Tous fuient l’offensive lancée il y a un mois par les forces du régime de Bachar el-Assad, afin de déloger les derniers rebelles sur place. Une offensive qui gagne en puissance, malgré les messages d’alerte des Nations-Unies, et même des Etats-Unis. L’ONU a d’ailleurs prédit une des pires catastrophes humanitaires du XXIème siècle. Et pour cause, même les secours et les ONG semblent pris pour cible.

Une province vulnérable sur le plan humanitaire

« Rien que durant les derniers jours des combats, au moins deux hôpitaux ont été endommagés au Sud de la province d’Idlib. Il y a au bas mot des milliers de personnes sur les routes qui se dirigent vers la frontière turque où se trouvent déjà des camps improvisés. Il faut bien voir que la poche d’Idlib est un endroit extrêmement vulnérable. On parle de 2,5 millions de personnes dont la moitié sont des déplacés, soit qui ont fuit les combats ailleurs en Syrie ces dernières années, ou des personnes déplacées à l’intérieur d’Idlib au cours des combats des mois précédents. On parle d’une région où les gens sont déjà extrêmement affaiblis. Beaucoup vivent dans des camps de fortune sous des abris insuffisants sans accès à l’eau, à la nourriture, et aux soins » explique Iolanda Jaquemet porte-parole du Comité International de la Croix Rouge au Proche et Moyen-Orient.

« Dès qu’il y a des combats, les gens ont une réaction tout à fait normale. Ils prennent leurs enfants, leur mère âgée, leur famille et ils s’enfuient dans une direction qui leur paraît être plus sûre. Il faut bien voir qu’Idlib a énormément de peine à faire face aux besoins. 60% des structures en eau sont endommagées. Cette poche n’a pas de centrale électrique. Tout dépend des générateurs qui ont besoin de combustible. Il n’y en a pas assez » ajoute Iolanda Jacquemet.

Un fossé entre les besoins des civils et la réponse humanitaire

Actuellement, on estime à 30.000 le nombre de personnes déplacées. L’ONU s’apprête à devoir porter secours à 80.000 personnes. « Le problème, c’est l’accès malaisé pour les organisations humanitaires. Le seul accès qui est ouvert en ce moment, c’est celui de la frontière turque et les moyens y arrivent. En revanche la réponse humanitaire est totalement insuffisante. Plus les besoins augmenteront, plus ce fossé entre les besoins et la réponse humanitaire va se creuser, et c’est ce que nous craignons » lance encore la porte-parole de la Croix Rouge.

Une fois les combats fuis, pour les civils, se posera ensuite la question de la survie dans les camps. « Ces camps ne sont pas des structures de la meilleure qualité en l’état actuel.

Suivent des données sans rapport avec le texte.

-- ==== Sys2Proof/Machine/Num.lean ====
section
/-!
DEFINITION. Number formats and exact arithmetic (02: R31 to R63): decoding every format to an exact value, rounding an
exact value to nearest even into every format, conversions, the canonical NaN, and the flags each result raises.
-/
namespace Sys2Proof.Machine

open Sys2Proof

/-- The four sticky exception flags of 02: R64. -/
structure Flags where
  overflow : Bool := false
  nanProduced : Bool := false
  saturation : Bool := false
  scaleClamp : Bool := false
  deriving DecidableEq, Repr

/-- No flag. -/
def Flags.none : Flags := ⟨false, false, false, false⟩

/-- Flags raised by either of two pieces of work. -/
def Flags.or (a b : Flags) : Flags :=
  ⟨a.overflow || b.overflow, a.nanProduced || b.nanProduced, a.saturation || b.saturation,
    a.scaleClamp || b.scaleClamp⟩

/-- Bits [3:0] of the stage status word (02: R64). -/
def Flags.word (f : Flags) : Nat :=
  b2n f.overflow + 2 * b2n f.nanProduced + 4 * b2n f.saturation + 8 * b2n f.scaleClamp

/-- The flags a 4-bit word names. -/
def Flags.ofWord (w : Nat) : Flags := ⟨bit 0 w, bit 1 w, bit 2 w, bit 3 w⟩

/-- An exact number or a special: `fin neg m e` is (-1)^neg * m * 2^e, zero keeping its sign. -/
inductive Fp where
  | nan
  | inf (neg : Bool)
  | fin (neg : Bool) (m : Nat) (e : Int)
  deriving DecidableEq, Repr

/-- What a format does with its top exponent (02: R36, R37). -/
inductive Specials where
  | ieee      -- Inf at mantissa 0, NaN elsewhere
  | e4m3      -- NaN only, at mantissa 7
  | none
  deriving DecidableEq, Repr

/-- A binary floating-point layout (02: R36, R37). -/
structure FloatFmt where
  ebits : Nat
  mbits : Nat
  bias : Nat
  specials : Specials
  deriving DecidableEq, Repr

/-- Every element format of 02: R36 to R40 and R42. -/
inductive Fmt where
  | fp64 | fp32 | bf16 | fp16 | e5m2 | e4m3 | e3m2 | e2m3 | e2m1 | mxint8 | int8 | int4 | int32 | int64
  deriving DecidableEq, Repr

/-- The layout of a floating-point format; none for the integers and MXINT8. -/
def Fmt.float? : Fmt → Option FloatFmt
  | .fp64 => some ⟨11, 52, 1023, .ieee⟩
  | .fp32 => some ⟨8, 23, 127, .ieee⟩
  | .bf16 => some ⟨8, 7, 127, .ieee⟩
  | .fp16 => some ⟨5, 10, 15, .ieee⟩
  | .e5m2 => some ⟨5, 2, 15, .ieee⟩
  | .e4m3 => some ⟨4, 3, 7, .e4m3⟩
  | .e3m2 => some ⟨3, 2, 3, .none⟩
  | .e2m3 => some ⟨2, 3, 1, .none⟩
  | .e2m1 => some ⟨2, 1, 1, .none⟩
  | .mxint8 | .int8 | .int4 | .int32 | .int64 => Option.none

/-- Width of one element in bits (02: R36, R37, R40). -/
def Fmt.width : Fmt → Nat
  | .fp64 | .int64 => 64
  | .fp32 | .int32 => 32
  | .bf16 | .fp16 => 16
  | .e5m2 | .e4m3 | .mxint8 | .int8 => 8
  | .e3m2 | .e2m3 => 6
  | .e2m1 | .int4 => 4

/-- The formats that carry a shared scale (02: R37, R39). -/
def Fmt.isMx : Fmt → Bool
  | .e5m2 | .e4m3 | .e3m2 | .e2m3 | .e2m1 | .mxint8 => true
  | _ => false

/-- The MX floating formats. -/
def Fmt.isMxFp (f : Fmt) : Bool := f.isMx && f != .mxint8

/-- The plain integers. -/
def Fmt.isInt : Fmt → Bool
  | .int8 | .int4 | .int32 | .int64 => true
  | _ => false

/-- emax of the element table (02: R37). -/
def Fmt.emax : Fmt → Int
  | .e5m2 => 15 | .e4m3 => 8 | .e3m2 => 4 | .e2m3 => 2 | .e2m1 => 2 | _ => 0

/-- The exact value of a code in a floating layout (02: R36). -/
def FloatFmt.decode (f : FloatFmt) (w : Nat) : Fp :=
  let m := w % 2 ^ f.mbits
  let e := w / 2 ^ f.mbits % 2 ^ f.ebits
  let s := w / 2 ^ (f.mbits + f.ebits) % 2 == 1
  let top := e == 2 ^ f.ebits - 1
  let value : Fp :=
    if e = 0 then .fin s m (1 - (f.bias : Int) - f.mbits)
    else .fin s (2 ^ f.mbits + m) ((e : Int) - f.bias - f.mbits)
  match f.specials with
  | .ieee => if top then (if m = 0 then .inf s else .nan) else value
  | .e4m3 => if top && m == 7 then .nan else value
  | .none => value

/-- The integer as an exact number. -/
def Fp.ofInt (i : Int) : Fp := .fin (i < 0) i.natAbs 0

/-- The exact value of an element code (02: R36 to R40). -/
def Fmt.decode (f : Fmt) (w : Nat) : Fp :=
  match f.float? with
  | some l => l.decode w
  | Option.none =>
    match f with
    | .mxint8 => let i := toSigned 8 w; .fin (i < 0) i.natAbs (-6)      -- R38
    | .int8 => Fp.ofInt (toSigned 8 w)
    | .int4 => Fp.ofInt (toSigned 4 w)
    | .int32 => Fp.ofInt (toSigned 32 w)
    | _ => Fp.ofInt (toSigned 64 w)

/-- The canonical quiet NaN of a floating layout (02: R34). -/
def FloatFmt.nanCode (f : FloatFmt) : Nat :=
  match f.specials with
  | .e4m3 => 2 ^ (f.ebits + f.mbits) - 1
  | _ => (2 ^ f.ebits - 1) * 2 ^ f.mbits + 2 ^ (f.mbits - 1)

/-- Magnitude code of infinity in an IEEE-style layout. -/
def FloatFmt.infMag (f : FloatFmt) : Nat := (2 ^ f.ebits - 1) * 2 ^ f.mbits

/-- Magnitude code of the largest finite value (02: R36, R37). -/
def FloatFmt.maxMag (f : FloatFmt) : Nat :=
  match f.specials with
  | .ieee => f.infMag - 1
  | .e4m3 => 2 ^ (f.ebits + f.mbits) - 2
  | .none => 2 ^ (f.ebits + f.mbits) - 1

/-- The sign bit in place. -/
def FloatFmt.signed (f : FloatFmt) (neg : Bool) (mag : Nat) : Nat := b2n neg * 2 ^ (f.ebits + f.mbits) + mag

/-- m / 2^k rounded to nearest, ties to even (02: R32). -/
def shiftRne (m k : Nat) : Nat :=
  let q := m / 2 ^ k
  let r := 2 * (m % 2 ^ k)
  if r > 2 ^ k then q + 1 else if r = 2 ^ k then q + q % 2 else q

Plus les gens seront sur les routes, plus ils viendront grossir les rangs des personnes installées dans ces camps de fortune, plus les conditions de vie seront absolument insuffisantes, en particulier pour les personnes vulnérables, les enfants, les femmes enceintes, les personnes âgées ou handicapées » conclut Iolanda Jaquemet.